1. Use the Pythagorean theorem: \( a^2 + b^2 = c^2 \)
- \( a = 3 \) cm, \( b = 4 \) cm
- \( 3^2 + 4^2 = c^2 \)
- \( 9 + 16 = c^2 \)
- \( 25 = c^2 \)
- \( c = \sqrt{25} = 5 \) cm
2. Use the Pythagorean theorem: \( a^2 + b^2 = c^2 \)
- \( a = 6 \) cm, \( b = 8 \) cm
- \( 6^2 + 8^2 = c^2 \)
- \( 36 + 64 = c^2 \)
- \( 100 = c^2 \)
- \( c = \sqrt{100} = 10 \) cm
3. Use the Pythagorean theorem: \( a^2 + b^2 = c^2 \)
- \( a = 5 \) cm, \( b = 12 \) cm
- \( 5^2 + 12^2 = c^2 \)
- \( 25 + 144 = c^2 \)
- \( 169 = c^2 \)
- \( c = \sqrt{169} = 13 \) cm
4. Use the Pythagorean theorem: \( a^2 + b^2 = c^2 \)
- \( a = 9 \) cm, \( b = 12 \) cm
- \( 9^2 + 12^2 = c^2 \)
- \( 81 + 144 = c^2 \)
- \( 225 = c^2 \)
- \( c = \sqrt{225} = 15 \) cm
5. Use the Pythagorean theorem: \( a^2 + b^2 = c^2 \)

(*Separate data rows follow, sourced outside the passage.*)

-- ==== Sys2Proof/Machine/Commit.lean ====
section
/-!
DEFINITION. What the flip time F does to memory and threads (spec/04 R81, R82; spec/05 R102, R108 to R110; spec/06 R119, R127, R128,
R133; spec/13 R258, R259; spec/21 R340): extent tables, the choice among writes, outside writes, the committed tile, and the start of
a superstep.
-/

namespace Sys2Proof.Machine

/-! ### Extent tables (R110, R333) -/

/-- EXTENT_BUILD_DONE: the spare table of the next superstep (R110), or the current one of a restored tile (R333). -/
def State.buildDone (s : State) (p t : Nat) (now : Bool) : State :=
  let P := s.part p
  let T := P.tile t
  let es := s.buildTable p P.transBuild T.flpa T.flpn
  s.modTile p t fun T => if now then { T with ext := es, building := false } else { T with spare := es, building := false }

/-! ### The choice among writes (R127, R128) -/

def WRec.covers (w : WRec) (l : Loc) : Bool := decide (w.loc.host = l.host) && decide (w.loc.addr ≤ l.addr) && decide (l.addr < w.loc.addr + w.data.length)
def WRec.byteAt (w : WRec) (l : Loc) : Byte := w.data.getD (l.addr - w.loc.addr) 0

/-- The bytes that two unordered writes both reach. -/
def clash (x y : WRec) : List Loc :=
  let a := max x.loc.addr y.loc.addr
  let z := min (x.loc.addr + x.data.length) (y.loc.addr + y.data.length)
  if decide (z ≤ a) || x.loc.host != y.loc.host || decide (x.id = y.id) || y.hb.contains x.id || x.hb.contains y.id then []
  else (List.range (z - a)).map fun i => ⟨x.loc.host, a + i⟩

def clashes : List WRec → List Loc
  | [] => []
  | x :: xs => xs.flatMap (clash x) ++ clashes xs

/-- The last write of each operation, of those that no other follows in happens-before. -/
def topWrites (ws : List WRec) : List WRec :=
  let top := ws.filter fun x => !ws.any fun y => y.hb.contains x.id
  (top.zipIdx.filter fun x => !(top.drop (x.2 + 1)).any fun y => y.id = x.1.id).map (·.1)

/-- The write a byte of a tile buffer takes: R127 among engine writes; of unordered writes with a task's or the matrix unit's among
them, one of them, and which one is free (R128; log entry 4). -/
def bufWinner (k b a : Nat) (ws : List WRec) : Option WRec :=
  let top := topWrites ws
  if top.all fun w => w.cls = .engine then winner ws else top[Config.raceChoice k b a % top.length]?

/-- A buffer with its latent writes merged in (R102, R107, R127, R128). -/
def Tile.settled (T : Tile) (k : Nat) (b : Buf) : Memory :=
  let ws := T.latent.filter fun w => w.buf = some b
  let m := ws.foldl (fun m w => m.writeRun w.loc.addr w.data) (T.buf b)
  (clashes ws).dedup.foldl (fun m l => match bufWinner k (bufNum b) l.addr (ws.filter fun w => w.covers l) with
    | some w => m.write l.addr (w.byteAt l)
    | none => m) m

/-- The bytes of a buffer that ranges name; every other byte reads zero (R102). -/
def keepNamed (m : Memory) (rs : List Range) (b : Buf) : Memory :=
  (mergeRanges (rs.filter fun r => r.buf = b)).foldl (fun acc r => acc.writeRun r.start (m.readRun r.start r.len)) []

/-! ### Write-behind (R81, R127) -/

/-- The write-behind of a fix becomes part of the image (R81, R127). -/
def State.commitWrites (s : State) (p : Nat) (ws : List WRec) : State :=
  let s1 := ws.foldl (fun s w => s.outsideWrite (some p) w.loc w.data) s
  (clashes ws).dedup.foldl (fun s l => match winner (ws.filter fun w => w.covers l) with
    | some w => s.physWrite l [w.byteAt l]
    | none => s) s1

/-! ### Threads at F (R82, R179, R243, R258, R259, R340) -/

/-- What every thread is after F: task mode, predicates and loop registers zero, nothing pending, and the vote's fields clear. -/
def Thread.afterF (t : Thread) (ready : Nat) : Thread :=
  { t with
    mode := .task, preds := Vector.replicate 8 false, lb := Vector.replicate 4 0, le := Vector.replicate 4 0,
    lc := Vector.replicate 4 0, pend := [], readyAt := ready, wait := .ready, vote := 0, hvote := 0, vor := 0, vmax := 0, vdet := 0,
    atfix := false, fixRec := none, xsynced := false, rounds := 0, seq := 0, hb := [], relF := [], seen := [] }

/-- Fix (R258, R259). -/
def Thread.commit (t : Thread) (ready : Nat) : Thread :=
  let u := t.afterF ready
  match t.task, t.fixRec with
  | .running, some r =>
    { u with pc := r.resume, regs := r.regs, task := if r.ends then .finished else .running,
             committed := ⟨r.resume, r.bitmap, r.regs, r.ranges, t.ct, t.slim⟩ }
  | _, _ => u

/-- Wash (R82, R340). -/
def Thread.wash (t : Thread) (ready : Nat) : Thread :=
  let u := t.afterF ready
  if t.task = .running then { u with pc := t.committed.pc, regs := t.committed.regs, ct := t.committed.ct, slim := t.committed.slim } else u

/-! ### Tiles at F -/

/-- What every tile is at the start of a superstep. -/
def Tile.fresh (T : Tile) : Tile :=
  { T with latent := [], granules := [], queues := Vector.replicate 4 [], slots := Vector.replicate 4 [], ringHb := Vector.replicate 16 [],
           lines := [], fetching := [], faults := [], flost := false, barrier := false, raisers := [], released := false, voted := false, contribs := [],
           streamed := [], landed := [], syncHb := [], stopIssue := false }

/-- The ranges that the fix instructions of a tile's threads name, finished ones among them (R102, R259). -/
def Tile.fixRanges (T : Tile) (ends : Bool) : List Range := T.threads.flatMap fun t => match t.task, t.fixRec with
  | .running, some r => if !ends || r.ends then r.ranges else []
  | _, _ => []

/-- A tile's latent version becomes its committed one (R81, R102, R108, R110). -/
def Tile.commit (T : Tile) (k ready : Nat) : Tile :=
  let rs := T.finRanges ++ T.fixRanges false
  { T.fresh with
    w := keepNamed (T.settled k .w) rs .w, a := keepNamed (T.settled k .a) rs .a, c := keepNamed (T.settled k .c) rs .c
    copyBack := T.overflow.filter fun g => match g with | .buf .. => true | .reg .. => false, fmtC := T.fmt, ringsC := T.rings, flpaC := T.flpa, flpnC := T.flpn
    ext := T.spare, spare := [], append := [], appendFull := false, appended := [], appendedFull := false
    finRanges := mergeRanges (T.finRanges ++ T.fixRanges true), threads := T.threads.map fun t => t.commit ready }

/-- A tile without what its launch has not fixed: the committed formats, rings and list, no task and no extents (R82, R98, R106). -/
def Tile.unplaced (T : Tile) : Tile :=
  { T.fresh with
    fmt := T.fmtC, rings := T.ringsC, flpa := T.flpaC, flpn := T.flpnC, ext := [], spare := [], append := [], appendFull := false, appended := []
    appendedFull := false, threads := List.replicate 8 Thread.zero }

/-- A tile returns to its committed version, and pages of the append list are staged (R82, R111). -/
def Tile.wash (T : Tile) (tr : List PageT) (cyc ready : Nat) : Tile :=
  { T.fresh with
    fmt := T.fmtC, rings := T.ringsC, flpa := T.flpaC, flpn := T.flpnC, ext := appendPages tr cyc T.ext T.append, spare := []
    appended := T.append, appendedFull := T.appendFull
    threads := T.threads.map fun t => t.wash ready }

/-! ### The start of a superstep -/

/-- What a partition forgets at F. -/
def Partition.fresh (P : Partition) : Partition :=
  { P with remote := [], events := [], decision := none, flipAt := 0, exchS := none, exchSkew := false, xbar := ExchBar.zero, flight := [], inPorts := [], reduced := [],
           reducing := [], kids := [], sentUp := false, wb := [], held := [], stale := [], outs := [], arrayEnd := P.arrayEnd.map fun _ => 0 }

/-- A partition's engine operations end, with the tags of its buffers; the copy engines turn to what others have queued. -/
def State.endOps (s : State) (p : Nat) : State :=
  let s1 := { s with ops := s.ops.filter fun o => !o.ofPart p, tags := s.tags.filter fun g => match g.at_ with
      | .buf q .. => decide (q ≠ p)
      | .word _ | .mgmt .. => true }
  (List.range 4).foldl (fun s d => (List.range 8).foldl (fun s q => s.kickCopy d q) s) s1

/-- The builds of the next superstep's tables begin on the span's tiles (R110). -/
def State.startBuilds (s : State) (p : Nat) : State :=
  (s.part p).spanTiles.foldl (fun s t => s.restartBuild p t) s

/-! ### Translations that change, and pages that are retired (R29, R48, R132, R188) -/

/-- A tile's extents under a changed translation (R48: at once where the partition stands still). -/
def Tile.remap (now build : List PageT) (cyc : Nat) (T : Tile) : Tile :=
  let re (tr : List PageT) (es : List Extent) : List Extent :=
    (mergeExtents (es.flatMap fun e => (extentRun tr false cyc (2 * tr.length + 2) e.vpn e.pages).map fun x =>
      { x with code := e.code })).take 128
  { T with ext := re now T.ext, spare := re build T.spare }

/-- A translation changed for n pages from vpn (R48, R132). -/
def State.setTrans (s : State) (p : Nat) (tr : List PageT) (vpn n : Nat) : State :=
  (s.modPart p fun P =>
    let P1 := { P with trans := tr }.tlbi vpn n
    let t := P1.transTlb
    if P1.still then { P1 with transBuild := t, transNow := t, tiles := P1.tiles.map (Tile.remap t t s.cycle) } else P1).stageSeed p

/-- The place of field record A or B in flash (R21). -/
def fieldBase (b : Bool) : Nat := if b then 0x2030000 else 0x2020000

/-- FIELD_RECORD_WRITE: a record of generation one higher goes over the older of the two. -/
def State.writeField (s : State) (r : Retired) : State :=
  let g := r.generation + 1
  { s with flash := s.flash.writeRun (fieldBase r.older) (fit 65536 (Config.fieldEncode g r.pages r.channels r.repairs r.routers r.ports r.sequencers))
           retired := { r with generation := g, older := !r.older } }

/-- Physical page k of HBM has become page n. -/
def Loc.moved (k n : Nat) (l : Loc) : Loc := if !l.host && decide (l.addr / 65536 = k) then ⟨false, 65536 * n + l.addr % 65536⟩ else l

/-- A translation with physical page n in the place of page k. -/
def movePage (k n : Nat) (tr : List PageT) : List PageT :=
  tr.flatMap fun e =>
    if !e.loc.host && decide (e.loc.addr ≤ 65536 * k) && decide (65536 * k < e.loc.addr + 65536 * e.size) then
      (List.range e.size).map fun i => { e with vpn := e.vpn + i, size := 1, loc := (e.loc.plus (65536 * i)).moved k n }
    else [e]

/-- A partition after page k of HBM has become page n (R132, R188): its translations, its tables, and what it holds for the page. -/
def Partition.moved (k n cyc : Nat) (P : Partition) : Partition :=
  let mv := movePage k n
  { P with
    trans := mv P.trans, transTlb := mv P.transTlb, transBuild := mv P.transBuild, transNow := mv P.transNow
    wb := P.wb.map fun w => { w with loc := w.loc.moved k n }, held := P.held.map fun h => { h with loc := h.loc.moved k n }
    stale := P.stale.map fun x => (x.1.moved k n, x.2), codeOld := P.codeOld.map fun x => (x.1.moved k n, x.2)
    retiring := P.retiring.filter (· ≠ k), tiles := P.tiles.map (Tile.remap (mv P.transNow) (mv P.transBuild) cyc) }

/-- A worn page is retired (R188): its contents go to a healthy page, which takes its place in every translation that maps it, and the old
page passes the quarantine. -/
def retirePage (s : State) (k : Nat) : State :=
  match s.takePages 1 1 with
  | some (s1, n :: _) =>
    let s2 := s1.physWrite ⟨false, 65536 * n⟩ (s.physRead ⟨false, 65536 * k⟩ 65536)
    let at_ (g : Tag) : TagAt := match g.at_ with | .word l => .word (l.moved k n) | x => x
    let s3 : State := { s2 with
      poison := s2.poison.map fun u => if u / 2048 = k then 2048 * n + u % 2048 else u
      tags := s2.tags.map fun g => { g with at_ := at_ g }
      parts := s2.parts.map (Partition.moved k n s.cycle) }
    let s4 := (List.range s3.parts.length).foldl (fun s p => if (s.part p).seed = [] then s else s.stageSeed p) s3
    (s4.freePage k).writeField { s.retired with pages := s.retired.pages ++ [k] }
  | _ => s

end Sys2Proof.Machine
end

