/-- TILE_VOTE (R79) of tile `arg.t` of partition `arg.p`. -/
def execTileVote (s : State) : Result State := .next (tileVote s s.arg.p s.arg.t)

/-! ### The barrier (R80, R81) -/

/-- What orders messages of one vote: PEV and CTILE, and of two events of the partition the cause and detail, so that no order of arrival
shows (R80, R353; DEDUCED, log entry 60). -/
def BarMsg.key (m : BarMsg) : List Nat := [m.pev.toNat, m.ctile, m.cause.code, m.detail.toNat]

/-- Whether a's cause stands when a and b combine (R80). -/
def BarMsg.wins (a b : BarMsg) : Bool :=
  if a.vote = b.vote then !lexLt b.key a.key else decide (b.vote < a.vote)

/-- Combine of R80. -/
def combine (a b : BarMsg) : BarMsg :=
  let v := maxVote a.vote b.vote
  let w := if a.wins b then a else b
  { vote := v, flost := a.flost || b.flost, skewf := a.skewf || b.skewf, cause := if v = 0 then .none else w.cause, ctile := if v = 0 then 0 else w.ctile,
    pev := !decide (v = 0) && w.pev, ssn := a.ssn, detail := if v = 0 then 0 else w.detail, latest := max a.latest b.latest, orv := a.orv ||| b.orv,
    maxv := if a.maxv < b.maxv then b.maxv else a.maxv }

/-- The detail of RESUME_MISMATCH: the SSN expected, and the member's (R173). -/
def mismatchDetail (expected own : BitVec 32) : Word := expected ++ own

/-- A message as the node takes it: VOTE 3 as 2, and a halt where the SSN differs (R80, R173). -/
def BarMsg.taken (m : BarMsg) (ssn : BitVec 32) : BarMsg :=
  if m.ssn ≠ ssn then { m with vote := 2, cause := .resumeMismatch, pev := false, detail := mismatchDetail ssn m.ssn }
  else { m with vote := if m.vote = 3 then 2 else m.vote }

/-- A partition event as a contribution at the root (R80). -/
def FaultSum.msg (f : FaultSum) (ssn : BitVec 32) : BarMsg :=
  { vote := f.vote, flost := false, skewf := false, cause := f.cause, ctile := 0, pev := true, ssn := ssn, detail := f.detail, latest := 0, orv := 0, maxv := 0 }

/-- An event that forces the root's decision before the votes are in: the watchdog, or a bound, a thermal stop or a reset (R80,
R88). -/
def Partition.forced (P : Partition) : Bool :=
  let now (c : Cause) : Bool := decide (c = .watchdog) || decide (c = .boundWash)
  (P.events.any fun e => now e.cause) || P.remote.any fun m => m.pev && now m.cause

def Partition.latestVote (P : Partition) : Nat := P.remote.foldl (fun m x => max m x.latest) 0

/-- The node may combine what has come to it: as the root it decides (R81), below a root of another package it sends the result up, once
(R80, R150). A link that is down is no edge of the tree: the package below it decides for itself, and none is waited for over it (R191). -/
def State.mayDecide (s : State) (p : Nat) : Bool :=
  let P := s.part p
  P.valid && P.decision.isNone && P.launch.isSome && (decide (P.run = .running) || decide (P.run = .voting) || decide (P.run = .saving)) && !(P.sentUp && (s.upPort p).isSome) &&
    (P.forced || (P.allVoted && ((s.downPorts p).all fun k => P.kids.contains k) && decide (P.latestVote + Config.decisionCycles ≤ s.ptime.toNat)))

/-- Cycles from the decision to F: the tree's distribution bound (R81, R82). -/
def Partition.distribution (P : Partition) : Nat := if P.sysGroup then Config.systemDistribution else Config.distributionCycles

/-- The barrier message that a payload holds (R80). -/
def barrierOf (b : List Byte) : BarMsg :=
  let w : Word := BitVec.ofNat 64 (fldOf b 0 8)
  let causes : List Cause := [.illegalOp, .illegalLine, .orphanPrefix, .illegalTarget, .priv, .align, .unstaged, .prot, .stackLimit, .slip, .late, .skew,
    .eccUncorr, .parity, .linkFail, .watchdog, .boundWash, .trap, .voteWash, .handlerFault, .chainExhausted, .resumeMismatch]
  { vote := w.extractLsb' 0 2, flost := w.getLsbD 2, skewf := w.getLsbD 3, cause := (causes.find? fun c => decide (c.code = (w.extractLsb' 8 8).toNat)).getD .none
    ctile := (w.extractLsb' 16 11).toNat, pev := w.getLsbD 27, ssn := w.extractLsb' 32 32, detail := BitVec.ofNat 64 (fldOf b 8 8)
    latest := fldOf b 16 8, orv := BitVec.ofNat 32 (fldOf b 24 4), maxv := BitVec.ofNat 32 (fldOf b 28 4) }
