/-- COALESCE_WRITE (R53): `arg.v` to the coalescing register of vector `arg.n` of function `arg.fn`. -/
def execCoalesceWrite (s : State) : Result State :=
  .next (if s.boot.recov ∨ vecCount s.arg.fn ≤ s.arg.n then s else coalesceWrite s s.arg.fn s.arg.n (s.arg.v.setWidth 32))
/-- COALESCE_COUNT_REACHED (R53) of vector `arg.n` of function `arg.fn`. -/
def execCoalesceCountReached (s : State) : Result State := .next (s.countTrigger s.arg.fn s.arg.n)
/-- COALESCE_TIME_EXPIRY (R53): the time in effect since `arg.op`, the first pending event, has passed, or is waited for. -/
def execCoalesceTimeExpiry (s : State) : Result State :=
  let c := (s.fn s.arg.fn).vec s.arg.n
  .next (if c.pend = 0 ∨ c.t0 ≠ s.arg.op ∨ c.active = 0 then s
    else if c.t0 + 180 * c.active.toNat ≤ s.ptime.toNat then s.sendVec s.arg.fn s.arg.n
    else s.coalesceTimer s.arg.fn s.arg.n c.t0 c.active)
/-- MSIX_UNMASK (R53): the mask bit of vector `arg.n` of function `arg.fn` is written with `arg.m`; a pending vector that it
unmasks sends exactly one message. In recovery mode nothing but the recovery window is reached (R25). -/
def execMsixUnmask (s : State) : Result State :=
  let c := (s.fn s.arg.fn).vec s.arg.n
  let s1 := s.modVec s.arg.fn s.arg.n fun c => { c with masked := false, pba := false }
  .next (if s.boot.recov then s
         else if s.arg.m = 1 then s.modVec s.arg.fn s.arg.n fun c => { c with masked := true }
         else if c.masked && c.pba then s1.sendVec s.arg.fn s.arg.n else s1)

/-! ### The mailbox (R26, R27) -/

/-- MBRDY (R26, R27). -/
def Boot.accepts (b : Boot) : Bool := b.recov && b.mbrdy && !b.busy

/-- GO, with LAST: a chunk of the length that LEN holds then is taken, or ERR is set (R27). -/
def mailboxGo (s : State) (last : Bool) : State :=
  let b := s.boot
  if !b.recov || (!b.mbrdy && !b.busy) then s
  else if b.busy || b.mblen = 0 || decide (2048 < b.mblen.toNat) then { s with boot := { b with err := true } }
  else if 2 ^ 20 < b.mboff.toNat + b.mblen.toNat then
    { s with boot := { b with err := true, imgFail := BitVec.ofNat 32 (0x0B * 2 ^ 24 + b.mboff.toNat) } }
  else State.scheduleFree { s with boot := { b with busy := true, mbrdy := false, last := last, chunk := b.mblen } } .chunk .mailboxChunkAppended { n := if last then 1 else 0 }

/-- MAILBOX_GO (R27). -/
def execMailboxGo (s : State) : Result State := .next (mailboxGo s false)
/-- MAILBOX_LAST (R27). -/
def execMailboxLast (s : State) : Result State := .next (mailboxGo s true)

/-- MAILBOX_CHUNK_APPENDED (R27): the chunk joins the receiving region, the first 1 MiB of die 0's SRAM; a last one is verified. -/
def execMailboxChunkAppended (s : State) : Result State :=
  let b := s.boot
  .next (if !b.busy then s
  else
    let s1 := s.modCtrl 0 fun c => { c with sram := c.sram.writeRun b.mboff.toNat (b.mbox.readRun 0 b.chunk.toNat) }
    let b1 := { b with mboff := b.mboff + b.chunk.setWidth 32 }
    if b.last then State.scheduleFree { s1 with boot := b1 } .verify .mailboxImageVerified {}
    else { s1 with boot := { b1 with busy := false, mbrdy := true } })

/-- MAILBOX_ABORT (R26): the image received so far is discarded. While BUSY is 1 the append or the verification under way goes on (DESIGN CHOICE, log
entry 63). -/
def mailboxAbort (s : State) : State := { s with boot := { s.boot with mboff := 0 } }

/-- MAILBOX_ABORT (R26). -/
def execMailboxAbort (s : State) : Result State := .next (if s.boot.recov then mailboxAbort s else s)

/-- The recovery window's registers, as 32-bit words (R26). -/
def Boot.read4 (b : Boot) (off : Nat) : Nat := match off with
  | 0x000 => b.stage.toNat * 2 ^ 24 + b.cause.toNat * 2 ^ 16 + (if b.mbrdy then 2 else 0) + if b.recov then 1 else 0
  | 0x004 => b.failA.toNat
  | 0x008 => b.failB.toNat
  | 0x00C => (if b.busy then 2 ^ 31 else 0) + if b.err then 2 ^ 30 else 0
  | 0x010 => b.mblen.toNat
  | 0x014 => b.mboff.toNat
  | 0x018 => b.imgFail.toNat
  | _ => if 0x800 ≤ off ∧ off < 0x1000 then leNat (b.mbox.readRun (off - 0x800) 4) else 0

- \( a = 7 \) cm, \( b = 24 \) cm
- \( 7^2 + 24^2 = c^2 \)
- \( 49 + 576 = c^2 \)
- \( 625 = c^2 \)
- \( c = \sqrt{625} = 25 \) cm
6. Use the Pythagorean theorem: \( a^2 + b^2 = c^2 \)
- \( a = 8 \) cm, \( b = 15 \) cm
- \( 8^2 + 15^2 = c^2 \)
- \( 64 + 225 = c^2 \)
- \( 289 = c^2 \)
- \( c = \sqrt{289} = 17 \) cm
7. Use the Pythagorean theorem: \( a^2 + b^2 = c^2 \)
- \( a = 12 \) cm, \( b = 16 \) cm
- \( 12^2 + 16^2 = c^2 \)
- \( 144 + 256 = c^2 \)
- \( 400 = c^2 \)
- \( c = \sqrt{400} = 20 \) cm
8. Use the Pythagorean theorem: \( a^2 + b^2 = c^2 \)
- \( a = 10 \) cm, \( b = 24 \) cm
- \( 10^2 + 24^2 = c^2 \)
- \( 100 + 576 = c^2 \)
- \( 676 = c^2 \)
- \( c = \sqrt{676} = 26 \) cm
9. Use the Pythagorean theorem: \( a^2 + b^2 = c^2 \)
- \( a = 15 \) cm, \( b = 20 \) cm
- \( 15^2 + 20^2 = c^2 \)
- \( 225 + 400 = c^2 \)
- \( 625 = c^2 \)
- \( c = \sqrt{625} = 25 \) cm
10. Use the Pythagorean theorem: \( a^2 + b^2 = c^2 \)
- \( a = 12 \) cm, \( b = 35 \) cm
- \( 12^2 + 35^2 = c^2 \)
- \( 144 + 1225 = c^2 \)
- \( 1369 = c^2 \)
- \( c = \sqrt{1369} = 37 \) cm
Parent Tip: Review the logic above to help your child master the concept of pythagorean theorem work sheet.